Революционный переворот в науке и во взглядах на общество, произошедший в XIX веке, безусловно, отразился и на представлениях о демографии. Томас Роберт Мальтус (1766–1834) первым завел речь о том, что еды на всех может не хватить из-за быстрого размножения представителей «низших слоев общества». Однако Мальтус не говорил, что государство должно проводить антидетородную политику. «Предоставьте каждому человеку возможность сделать свободный выбор и только перед Господом отвечать за причиненное им зло; я выступаю лишь за это и ни на что большее не претендую…» (34) Мальтус верил, что если решительно отказать беднякам в благотворительности – как со стороны государства, так и со стороны частных лиц – они полностью прочувствуют все плюсы и минусы своего репродуктивного поведения и будут решать вопросы вступления в брак и рождения детей исходя из своих финансовых возможностей. Правда, в конце жизни Мальтус пересмотрел свои взгляды, но в памяти общественности остались именно его ранние работы. Особенно те, в которых выражался страх по поводу перенаселения.
Чарльз Дарвин (1809–1882) признавал, что его идеи «борьбы за существование» и естественного отбора во многом навеяны Мальтусом. Но он не применял своих биологических воззрений к социально-политической жизни человека и, похоже, не понимал тех, кто это делает… Однако другие люди находили в теории Дарвина то, что хотелось в ней найти, причем выводы, которые они делали, зачастую противоречили друг другу. Дарвиным восхищались не только сторонники свободного рынка, но и Маркс, который хотел посвятить ученому английский перевод «Капитала». Вероятно, поклонников Дарвина, при всем их различии, роднило одно – приверженность идее борьбы, ведущей к прогрессу человечества и не ограничиваемой традиционной этикой и религией. Под этим предлогом многие стремились разрушить веками освященные религиозные и этические скрепы; причем это были не только честолюбивые воротилы бизнеса, но и революционеры-социалисты, ученые, жаждавшие свободы экспериментов, и социальные инженеры, конструировавшие новое общество.
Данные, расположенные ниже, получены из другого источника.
-- ==== Sys2Proof/Config.lean ====
section
/-! DEFINITION. What the device fixes (R2, R4), and the values the spec leaves free. A free value is an opaque constant:
nothing in Lean can evaluate it, so a theorem about the machine holds whatever it is. -/

namespace Sys2Proof

/-- Bundle width W of the Chrodan 4800 (R4, R151). -/
def Config.W : Nat := 64

/-- Thread slots per partition, partitions per core, cores per cluster, clusters per die, dies; fabric ports, host links and their PRI requests,
bytes of flash (R2, R148, R356, R370). -/
def Config.slotsPerPart : Nat := 512
def Config.slotsPerCore : Nat := 2048
def Config.coresPerCluster : Nat := 4
def Config.coresPerDie : Nat := 32
def Config.numCores : Nat := 256
def Config.numDies : Nat := 8
def Config.fabricPorts : Nat := 16
def Config.hostLinks : Nat := 2
def Config.priPerLink : Nat := 1024
def Config.flashBytes : Nat := 67108864
def Config.numSlots : Nat := 524288

/-- Pool units, slot blocks and uniform-store entries of a core (R148, R160). -/
def Config.poolUnits : Nat := 256
def Config.blocksPerCore : Nat := 32
def Config.uniformStore : Nat := 64

/-- Capacities that bind: operand log (R25), store queue (R162), matrix queue (R227), L1 and L2 TLB and miss table (R286),
snapshot pool (R309), mailbox (R248), priority queue (R335). -/
def Config.logEntries : Nat := 256
def Config.storeQueue : Nat := 1024
def Config.matrixQueue : Nat := 32
def Config.l1Tlb : Nat := 256
def Config.l2Tlb : Nat := 4096
def Config.missTable : Nat := 2048
def Config.snapPool : Nat := 16384
def Config.mailbox : Nat := 4096
def Config.queueNodes : Nat := 256

/-- The device class and configuration id (R330). -/
def Config.devClass : Nat := 0x0048
def Config.configId : Nat := 0x00484001

/-- Device memory: 2,048 × 10^9 bytes, 256 × 10^9 of them at each die (R285, R289). -/
def Config.devBytes : Nat := 2048000000000
def Config.dieBytes : Nat := 256000000000

/-- The schedule: which agent moves next at the n-th consultation, and with which outside values (R5, R54). Log 2, DESIGN CHOICE. -/
opaque Config.schedule : Nat → Move

/-- Arithmetic-clock cycles that pass at the n-th consultation of the schedule (R5, R6). Log 3, DESIGN CHOICE. -/
opaque Config.elapsed : Nat → Nat

/-- The n-th free choice of the machine: the handle that GNEW gives (R183). Log 8, DESIGN CHOICE. -/
opaque Config.freeNat : Nat → Nat

/-- The freedom that R55 leaves to an SF instruction, by opcode, type and rounding mode. For FRCP, FRSQ, FSIN and FCOS: which of the
values that R55 allows an operand delivers. For the non-decreasing functions: the least operand, in the order of the values, that
has a given token of a result (the down or the up one, `tokenResult`) or a greater one (R54, R55). Log 7, DEDUCED. -/
opaque Config.ulpPick : Nat → Ty → Rm → Nat → Nat

/-- A kernel as its 64-byte descriptor and the sections it points to describe it (R328, R158, R75). -/
structure KernelDesc where
  part : BitVec 64
  drain : Nat
  slotsTable : List Nat
  dataOff : Nat
  dataSize : Nat
  /-- patch points: offset in the data section and bytes, in `.patch` order -/
  patches : List (Nat × Nat)
  /-- `.kdesc` words: offset in the data section and the kernel named -/
  kdescs : List (Nat × Nat)
  /-- the p and k of `.resources`, where it names them -/
  psel : Option (Nat × Nat)
  group : Nat
  coresident : Bool
  devClass : Option Nat
deriving DecidableEq, Repr, Inhabited

/-- A node record (R328). -/
structure NodeRec where
  kernel : Nat
  threads : Nat
  group : Nat
  queue : Nat
  flags : Nat
deriving DecidableEq, Repr, Inhabited

/-- A native-code entry (R328, R330): configuration id, kernel, offset of the code in the image. -/
structure CodeRec where
  config : Nat
  kernel : Nat
  off : Nat
  size : Nat
deriving DecidableEq, Repr, Inhabited

/-- The kernel descriptor of a descriptor address in the bytes of an image: R328 gives its contents and not its layout. Log 9, DESIGN CHOICE. -/
opaque Config.kernelAt : List Byte → Nat → KernelDesc

/-- The node record of the 32 bytes of a node section entry (R328). Log 9, DESIGN CHOICE. -/
opaque Config.nodeOf : List Byte → NodeRec

/-- The native-code entry of its 16 bytes (R328). Log 9, DESIGN CHOICE. -/
opaque Config.codeOf : List Byte → CodeRec

/-- Whether an access to a line of a peer meets a failure on the peer: step, peer, line (R381). Log 46, DESIGN CHOICE. -/
opaque Config.peerFails : Nat → Nat → Nat → Bool

/-- Whether an access to a line of host memory meets an error that the host reports after translation: step, virtual function, line
(R282). Log 46, DESIGN CHOICE. -/
opaque Config.hostFails : Nat → Nat → Nat → Bool

/-- The ports that the body of configuration record 2 names (R376). Log 9, DESIGN CHOICE. -/
opaque Config.portsOf : List Byte → List Nat

/-- What the partner of a fabric port offers, by step and port: whether it trains, whether it offers fewer than 8 lanes, and the flits that it has
room for (R376, R377). Log 59, DESIGN CHOICE. -/
opaque Config.portTrains : Nat → Nat → Bool
opaque Config.partnerNarrow : Nat → Nat → Bool
opaque Config.partnerCredits : Nat → Nat → Nat

/-- Whether the body of configuration record 3 puts a virtual function on link 1 (R370). Log 9, DESIGN CHOICE. -/
opaque Config.onLink1 : List Byte → Nat → Bool

/-- What the capability list leaves to the device (R367), by capability: the layout version, and how many words a record has beyond those whose
places the spec gives; and the contents of a word for which the spec gives no layout, by capability, place and what it shows. Log 85, DESIGN CHOICE. -/
opaque Config.capVersion : Nat → Nat
opaque Config.capExtra : Nat → Nat
opaque Config.capBody : Nat → Nat → List Nat → BitVec 64

/-- AES-256 of a block of four numbers (device address of the line, major counter, minor counter, block index) under a key, and the truncated
GMAC of a line (R291), uninterpreted. Log 19, DESIGN CHOICE. -/
opaque Config.aes256 : Nat → List Nat → BitVec 128
opaque Config.gmac : Nat → List Byte → List Nat → BitVec 56

/-- The digest of a counter block, or of a node of the counter tree, in the node above it or in the root (R291), uninterpreted. Log 19, DESIGN
CHOICE. -/
opaque Config.treeDigest : List Byte → BitVec 64

/-- The thermal limits that Kamnis gives where configuration record 5 is absent (R361). Log 9, DESIGN CHOICE. -/
opaque Config.thermalDefault : List Byte

/-- Whether the power cap of record 1 or the thermal limits of record 5 would be exceeded: bodies of both, step, die (R369). Log 9, DESIGN CHOICE. -/
opaque Config.overCap : List Byte → List Byte → Nat → Nat → Bool

/-- A byte of BAR0 of the physical function of which the spec gives no contents, by step and offset. Log 64, DESIGN CHOICE. -/
opaque Config.pfByte : Nat → Nat → BitVec 8

/-- The hash of a line address that spreads a peer's traffic over its live ports (R380). Log 9, DESIGN CHOICE. -/
opaque Config.portHash : Nat → Nat

/-- The payload of the flit that carries a request or an answer, 56 bytes (R377): the spec gives no layout. Log 9, DESIGN CHOICE. -/
opaque Config.flitPayload : List Byte → List Byte

/-- A context's creation parameters and attachments as measurement 6 takes them in (R365, R366). Log 19, DESIGN CHOICE. -/
opaque Config.paramBytes : CtxParams → Nat → List Byte

/-- Whether bytes carry a valid SLH-DSA-SHA2-128s signature of Kamnis (R357, R361), uninterpreted. Log 19, DESIGN CHOICE. -/
opaque Config.signed : List Byte → Bool

/-- The signature that the root of trust forms over a message (R365), uninterpreted. Log 19, DESIGN CHOICE. -/
opaque Config.sign : List Byte → List Byte

/-- The body of the SPDM responses that carry no measurement (R365: versions, capabilities, algorithms, digests, certificate),
by request code. Log 19, DESIGN CHOICE. -/
opaque Config.spdmBody : Nat → List Byte

end Sys2Proof
end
Герберт Спенсер (1820–1903) изобрел клише «выживание сильнейшего» и в своей «Социальной статистике» описал механизм состязания, в ходе которого социальные системы развиваются оптимальным образом. Спенсер высоко ценил то, что в результате состязания происходит выбраковка неприспособленных членов общества, и выступал против любых попыток помешать данному процессу. Идеи Спенсера оказали огромное влияние на крупнейшего магната того времени Джона Рокфеллера.
Ознакомительная версия.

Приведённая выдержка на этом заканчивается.